All text is normalized with Unicode NFKC via `normalize_text`.

### `FeatureVocab`

`FeatureVocab` builds a vocabulary over feature tags and exposes:

- `from_tags`
- `encode`
- `encode_tensor`
- `to_dict`
- `from_dict`

Feature sequences are padded with `FEATURE_PAD = 0` and returned together with a float mask.

## Installation

Requirements:

- Python `>=3.14`
- PyTorch `>=2.0`

Install from PyPI:

```bash
pip install chartoken-vp
```

## Quick start

```python
from chartoken import CharVocab, FeatureVocab

texts = ["walk", "walked", "go", "went"]
tag_sets = [
    ["V", "PRS"],
    ["V", "PST"],
    ["V", "PRS"],
    ["V", "PST"],
]

char_vocab = CharVocab.from_texts(texts)
feature_vocab = FeatureVocab.from_tags(tag_sets)

token_ids = char_vocab.encode_ids("walk", max_len=12)
feature_ids, feature_mask = feature_vocab.encode(["V", "PST"], max_features=8)

print(token_ids)
print(feature_ids, feature_mask)
print(char_vocab.decode(token_ids))
```

## Character vocabulary behavior

Encoding works as:

1. normalize input text with NFKC
2. prepend `<sos>`
3. append `<eos>`
4. truncate to `max_len`
5. right-pad with `<pad>`

This makes the output predictable and checkpoint-friendly.

Example:

```python
from chartoken import CharVocab

vocab = CharVocab.from_texts(["lemma", "form"])
tensor = vocab.encode("lemma", max_len=10)
print(tensor.shape)
```

`encode` returns a `torch.Tensor`, while `encode_ids` returns `list[int]`. That split is useful when you want preprocessing logic without eagerly creating tensors.

## Feature vocabulary behavior

Feature tags are treated as an unordered list supplied by the caller.
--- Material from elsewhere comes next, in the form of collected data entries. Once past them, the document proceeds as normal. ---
-- ==== Sys2Proof/Laws/PerInstr.lean ====
section
/-! SUPPORT. The families of statements made for each instruction. RoundTrip: what `encode` writes of a well-formed instruction, `decode` reads back (R135 to R144). -/

namespace Sys2Proof.Laws

/-- The bytes of an instruction at rising addresses (R3). -/
def bytesOf (i : Instr) : List Byte := (encode i).flatMap bytesOfIWord

theorem iword_bytes (w : IWord) : iwordOfBytes (w.extractLsb' 0 8) (w.extractLsb' 8 8) (w.extractLsb' 16 8) (w.extractLsb' 24 8) = w := by
  apply BitVec.eq_of_toNat_eq
  unfold iwordOfBytes
  rw [toNat_app, toNat_app, toNat_app]
  simp only [BitVec.extractLsb'_toNat, Nat.shiftRight_eq_div_pow]
  omega

/-- An instruction of one word reads back. -/
theorem decode_one {i : Instr} {w : IWord} (he : encode i = [w]) (h2 : isTwoWord w = false) (hd : decodeWords w 0#32 = .ok i) (r : List Byte) :
    decode (bytesOf i ++ r) = .ok (i, r) := by
  simp [bytesOf, he, bytesOfIWord, decode, iword_bytes, h2, hd]

/-- An instruction of two words reads back. -/
theorem decode_two {i : Instr} {w e : IWord} (he : encode i = [w, e]) (h2 : isTwoWord w = true) (hd : decodeWords w e = .ok i) (r : List Byte) :
    decode (bytesOf i ++ r) = .ok (i, r) := by
  simp [bytesOf, he, bytesOfIWord, decode, iword_bytes, h2, hd]

/-- A word decodes to an instruction whose raw decoding is well formed. -/
theorem decodeWords_of_raw {i : Instr} {w e : IWord} (hd : decodeRaw w e = .ok i) (hw : i.wf = true) : decodeWords w e = .ok i := by
  simp [decodeWords, hd, hw]

namespace RoundTrip

/-- What `encode` writes of a well-formed instruction word, `decode` reads back. -/
def Statement (i : Instr) : Prop := i.wf = true → i.isWord = true → ∀ r : List Byte, decode (bytesOf i ++ r) = .ok (i, r)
The package:

- maps known tags to integer ids
- truncates to `max_features`
- pads the remainder with `FEATURE_PAD`
- returns a float mask aligned with the ids

Example:

```python
from chartoken import FeatureVocab

vocab = FeatureVocab.from_tags([["N", "SG"], ["N", "PL"], ["V", "PST"]])
ids, mask = vocab.encode(["N", "SG"], max_features=6)
```

If you want tensors directly:

```python
ids_tensor, mask_tensor = vocab.encode_tensor(["N", "SG"], max_features=6)
```

## Serialization

Both vocabularies are serializable to plain dictionaries and back:

```python
state = char_vocab.to_dict()
restored = CharVocab.from_dict(state)
```

This is useful for:

- checkpoint payloads
- experiment reproducibility
- packaging trained models
- keeping training and inference vocabularies aligned

## Typing

This package ships `py.typed` and is meant to be consumed by `pyright`/Pylance-aware codebases.

Typed state objects:

- `CharVocabState`
- `FeatureVocabState`

Exported constants:

- `PAD`
- `SOS`
- `EOS`
- `FEATURE_PAD`
- `SPECIAL_TOKENS`

## Typical integration pattern

`chartoken-vp` is designed to sit underneath dataset and model packages.
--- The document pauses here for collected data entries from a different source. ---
/-- R274, R277, R279, R281 to R283: the Firn instructions, of a descriptor f of the graph and a tile t, with no entry pending for their pages, their accesses made at user privilege (the model's choice, log entry 58). frninv empties the entry and frnstat reads it; frnflush empties the entries of a layer, or of all, and counts the valid ones. frnck misses, or copies the cached result and marks the step's bit. frnput keeps input and result in a slot that no checkpoint retains, and the entry is valid with the step, the signature and the descriptor's hash. -/
def FirnMoves : Prop :=
  (∀ (s : State) (n j : Nat) (o : Op) (d : Nat) (a b : Word) (f : FirnDesc),
    let p := (jobOf s n j).part
    let c := (jobOf s n j).ctx
    let t := b.toNat % 2 ^ 24
    let who : Who := { p := p, c := c, core := some n, user := true }
    let e := firnEntry (ctxOf s p c) f.layer t
    let k0 := tget 0#64 (ctxOf s p c).k 0
    let k6 := tget 0#64 (ctxOf s p c).k 6
    let sound (u : State) : Prop := ∀ l, firnBlocked u n j l = none
    descByVa s p c a = some f → sound s → (firnReads s (jobOf s n j) o.kind = [] ∨ Config.transitError s.tick = false) →
    (o.kind = .frninv d a b → ∃ u, sqGives s n j o u d (if e.valid then 1#64 else 0#64) ∧ u.mem = s.mem ∧ tfind (ctxOf u p c).firn (firnKey f.layer t) = none
      ∧ ∀ x, x ≠ firnKey f.layer t → tfind (ctxOf u p c).firn x = tfind (ctxOf s p c).firn x)
    ∧ (o.kind = .frnstat d a b → sqGives s n j o s d (if e.valid then BitVec.ofNat 64 (2 ^ 63 + popBelow e.bitmap 64 * 2 ^ 48 + e.stamp % 65536 * 2 ^ 32) else 0#64))
    ∧ (o.kind = .frnck d a b →
      (∀ u, probeTest s who f t k0 k6 = (u, .ok false) → sqGives s n j o u d 0#64)
      ∧ (∀ u w, probeTest s who f t k0 k6 = (u, .ok true) → sound u → copyResult u who f t = (w, .ok ()) → ∃ z, sqGives s n j o z d 1#64 ∧
          let e' := firnEntry (ctxOf w p c) f.layer t
          firnEntry (ctxOf z p c) f.layer t = { e' with bitmap := e'.bitmap ||| 2 ^ (k0.toNat - e'.stamp) }))
    ∧ (o.kind = .frnput d a b → ∀ u, installEntry s who f t k0 = (u, .ok ()) → sqGives s n j o u d 0#64))
  ∧ (∀ (s : State) (n j : Nat) (o : Op) (d : Nat) (a : Word), o.kind = .frnflush d a →
    let p := (jobOf s n j).part
    let c := (jobOf s n j).ctx
    let layer := (descByVa s p c a).map (·.layer)
    let hit (x : Nat × FirnEntry) : Bool := match layer with | some l => x.1 / 2 ^ 24 == l | none => true
    ∃ u, sqGives s n j o u d (BitVec.ofNat 64 ((ctxOf s p c).firn.countP (fun x => hit x && x.2.valid))) ∧ (ctxOf u p c).firn = (ctxOf s p c).firn.filter (fun x => !hit x) ∧ u.mem = s.mem)
  ∧ (∀ (s : State) (p c : Nat) (core : Option Nat) (f : FirnDesc) (t : Nat) (k0 : Word) (i r g x y : State) (inp res : List Byte) (sig : Word),
    let w : Who := { p := p, c := c, core := core, user := true }
    let key := firnKey f.layer t
    let q := installSlot (ctxOf s p c) key
    (q < 3 ∧ q ∉ retainedSlots (ctxOf s p c) key ∧ ∀ h < q, h ∈ retainedSlots (ctxOf s p c) key)
    ∧ (firnInput s w f t = (i, .ok inp) → vaRead i w (firnResultVa f t) f.rbytes = (r, .ok res) → firnSignature r w f t = (g, .ok sig) → arenaCheck g w f t q = none →
      arenaWrite g w f t q 0 inp = (x, .ok ()) → arenaWrite x w f t q (roundUp (firnIn f) 64) res = (y, .ok ()) →
      ∃ u, installEntry s w f t k0 = (u, .ok ()) ∧ u.mem = y.mem
        ∧ firnEntry (ctxOf u p c) f.layer t = { valid := true, stamp := k0.toNat % 65536, bitmap := 0, sig := sig, hash := f.hash, slot := q }))

/-- R101, R102, R281: when operations of the SQ are performed. One that needs no travel to memory is performed as soon as it is eligible (the model's choice, log entry 65), the first that is not parked and nothing is ordered before it; an frnput at its INSTALLATION event, which changes nothing otherwise. -/
def SqTurns : Prop :=
  (∀ (s : State) (n j : Nat) (o : Op), headOp (jobOf s n j).sq = some o → performsAlone o.kind = true → o.kind ≠ .mark → sqReady s n j o = true →
    (headOp (jobOf s n j).lq).filter (fun p => atOnce s p && lqReady s n j p) = none → advanceOne s n j = some (sqEnd n j o (sqPerform s n j o (o.filled != 0))))
  ∧ (∀ (s : State) (n : CoreNo) (j : Nat) (o : Op) (d : Nat) (a b : Word), (coreOf s n.toNat).active = some j → headOp (jobOf s n.toNat j).sq = some o → o.kind = .frnput d a b →
    (sqReady s n.toNat j o = true → exec (.installation n) s = .next (moveC (sqEnd n.toNat j o (sqPerform s n.toNat j o false)) n.toNat j))
    ∧ (sqReady s n.toNat j o = false → exec (.installation n) s = .next s))
  ∧ (∀ (t : State) (n j : Nat) (o : Op), (jobOf (sqEnd n j o (.done t)) n j).sq = (jobOf t n j).sq.filter (fun p => p.seq != o.seq) ∧ (sqEnd n j o (.done t)).mem = t.mem)

end Sys2Proof.Machine
end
A common stack looks like:

1. read raw TSV rows
2. build `CharVocab` from lemmas and surfaces
3. build `FeatureVocab` from tag lists
4. pre-encode examples into tensors
5. save vocab state in checkpoints
6. reuse the same states at inference time

## What this package deliberately does not do

It does not include:

- BPE or sentencepiece tokenization
- dataset downloading
- batching or dataloaders
- model architectures
- training loops

That separation is intentional. `chartoken-vp` should stay easy to publish, easy to test, and easy to embed into larger systems.